The Best Way to Cut Through the Noise

EVERY market is noisy. So what’s the number one way to cut through the noise in your market?

Let’s start with a story. I recently indulged in some Sunday scrolling on social media. In addition to the usual noise from business owners claiming they work an hour a day and earn millions from passive income, I noticed another troubling trend that continues to grow.

Many business coaches and other experts now claim that every piece of content should sell something. Unfortunately, an increasing number of small service businesses follow this advice. I unequivocally know this “advice” to be false. The next day, I wrote a LinkedIn post about it that grabbed people’s attention, so I decided to turn it into this blog post.

As a professional communicator with more than three decades of experience, here’s why I think that philosophy hurts any business inclined to follow it.

When a business is always selling, it becomes transactional. People view that business as a commodity and buy based on price. Once a competitor makes the same offer for less or gains more reach, the first business struggles because people don’t care where they get the service.

They don’t care because the business lacks a strong brand. The company hasn’t offered value in advance to build connections and trust. It hasn’t shared its values or purpose. There’s no emotional relationship between the audience and the business.
Employee holding credit card reader
Here’s another trend that worries me: copied content.

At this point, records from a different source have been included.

/-- A thread (R153). -/
structure Thread where
  regs   : List Word64
  pc     : Nat
  words  : List Word64
  /-- The physical slice whose sequencer runs it until it ends (R153). -/
  phys   : Nat
  wait   : Option ThreadWait
  /-- Host reads under way, oldest first, and the number of the next (R155, R157). -/
  reads  : List ThreadRead
  nextRead : Nat
  /-- The roster line it holds: its first rank div 16, and its 64 bytes (R157). -/
  line   : Option (Nat × List Byte)
  sends  : List SendJob
  nextSend : Nat
  tokens : List TokJob
  /-- Packets of its SENDs that are formed and have not left their port. -/
  unsent : Nat
  /-- Instructions issued since the thread's previous trace record (R295). -/
  sinceTrace : Nat
  deriving DecidableEq, Repr

/-- A collective entry's run state beside its row (R150, R161). -/
structure EntryRun where
  /-- The number of this use of the entry, among all since reset. -/
  run     : Nat
  thread  : Option Thread
  excess  : Bool
  poisoned : Bool
  burstBytes : Nat
  /-- Closed-tile counts of stages 0 to 3 (R159). -/
  closed  : List Nat
  /-- Tiles that closed and were freed, as (stage, tile) (R136). -/
  freed   : List (Nat × Nat)
  /-- FP4 results that share a byte with a neighbouring tile, keyed by stage × 2^32 + element; 16 is added where the
  element was poisoned (R135). -/
  edges   : Table Nat
  /-- Ending status, the ending instruction's address, the notice's step and faulting offset. -/
  ended   : Option Nat
  endPc   : Nat
  endStep : Nat
  faultOffset : Nat
  /-- Its notice waits in its ring. -/
  noticed : Bool
  deriving DecidableEq, Repr

/-- A fan-out of aborts (R163): entry, its gate_id, status, ranks done and members. -/
structure Fanout where
  entry   : Nat
  gate    : Nat
  status  : Nat
  next    : Nat
  left    : Nat
  members : Nat
  partition : Nat
  /-- Host translation context, and the roster's segment and offset. -/
  context : Nat
  segment : Nat
  offset  : Nat
  /-- The roster record of `next` is asked for; it has come, or its read faulted. -/
  asked   : Bool
  record  : Option (Option Nat)
  deriving DecidableEq, Repr

/-- A contribution's piece for one tile that waits at a slice (R137, R166); `slot` says that it waits for a
spill slot. -/
structure CollWait where
  phys : Nat
  port : Nat
  k    : Packet
  tile : Nat
  /-- It waits for a spill slot now; it has been counted as one that did (R137). -/
  slot : Bool
  counted : Bool
  /-- The number of its packet, among the contributions that came to the Collator. -/
  serial : Nat
  deriving DecidableEq, Repr

/-! ### Ports -/

/-- A place in a port's receive buffers: the slots a packet holds there (R192, R217). -/
structure RxPlace where
  port  : Nat
  vc    : Nat
  slots : Nat
  pool  : Bool
  /-- More of its slots are to come: it is forwarded by cut-through (R192, R195). -/
  late  : Bool
  deriving DecidableEq, Repr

There are dozens of entrepreneurs out there LITERALLY copying other entrepreneurs’ content — from social posts to sales pages. It’s shocking, disrespectful and illegal.

Most entrepreneurs are good people who want others to succeed, but not by passing someone else’s work off as their own. I know people who’ve experienced this. Even though the copied content was eventually taken down, it took a major investment of time, emotion and sometimes legal fees to make that happen.

The silver lining? Loyal followers often alerted them to the copycats.

I used these two extreme examples to highlight two big mistakes I see in marketing. But the solution to both is the same: focus on building your brand. That is the best way to cut through the noise.

Any business, whether it’s a company of one or 100, needs to build its brand to achieve long-term growth. A brand builds influence, reputation and authority. Real experts know this. They don’t post and email about their latest offer every day. Instead, they serve their followers and subscribers with valuable content. They earn the right to sell.
Content creator recording podcast
Businesses that build strong brands, from identity to experience, choose long-term value over short-term gain. That means they focus on transformation rather than transactions. They create thought leadership content with ORIGINAL ideas rather than using AI or copying their peers.

That is how they cut through the noise in their market.

Their content educates and inspires, building a network of people who know, like and trust them. So when they do make offers, they have an audience that wants what they offer — and invests more — because these experts have already proven themselves worthy.

In this era of writing clickbait or not writing anything original at all, be the leader your people are seeking.

What’s wrong in YOUR market? What truth do you believe that no one else is talking about? What change do you seek in your industry, neighborhood or the world?

Talk about that. Write about that. Connect with the people you want to serve and show them why you’re worthy of their trust.

People typically buy based on emotion. When we focus on building that emotional connection, we can offer real value and charge accordingly. THEN we can more deeply serve the people we founded our businesses to serve.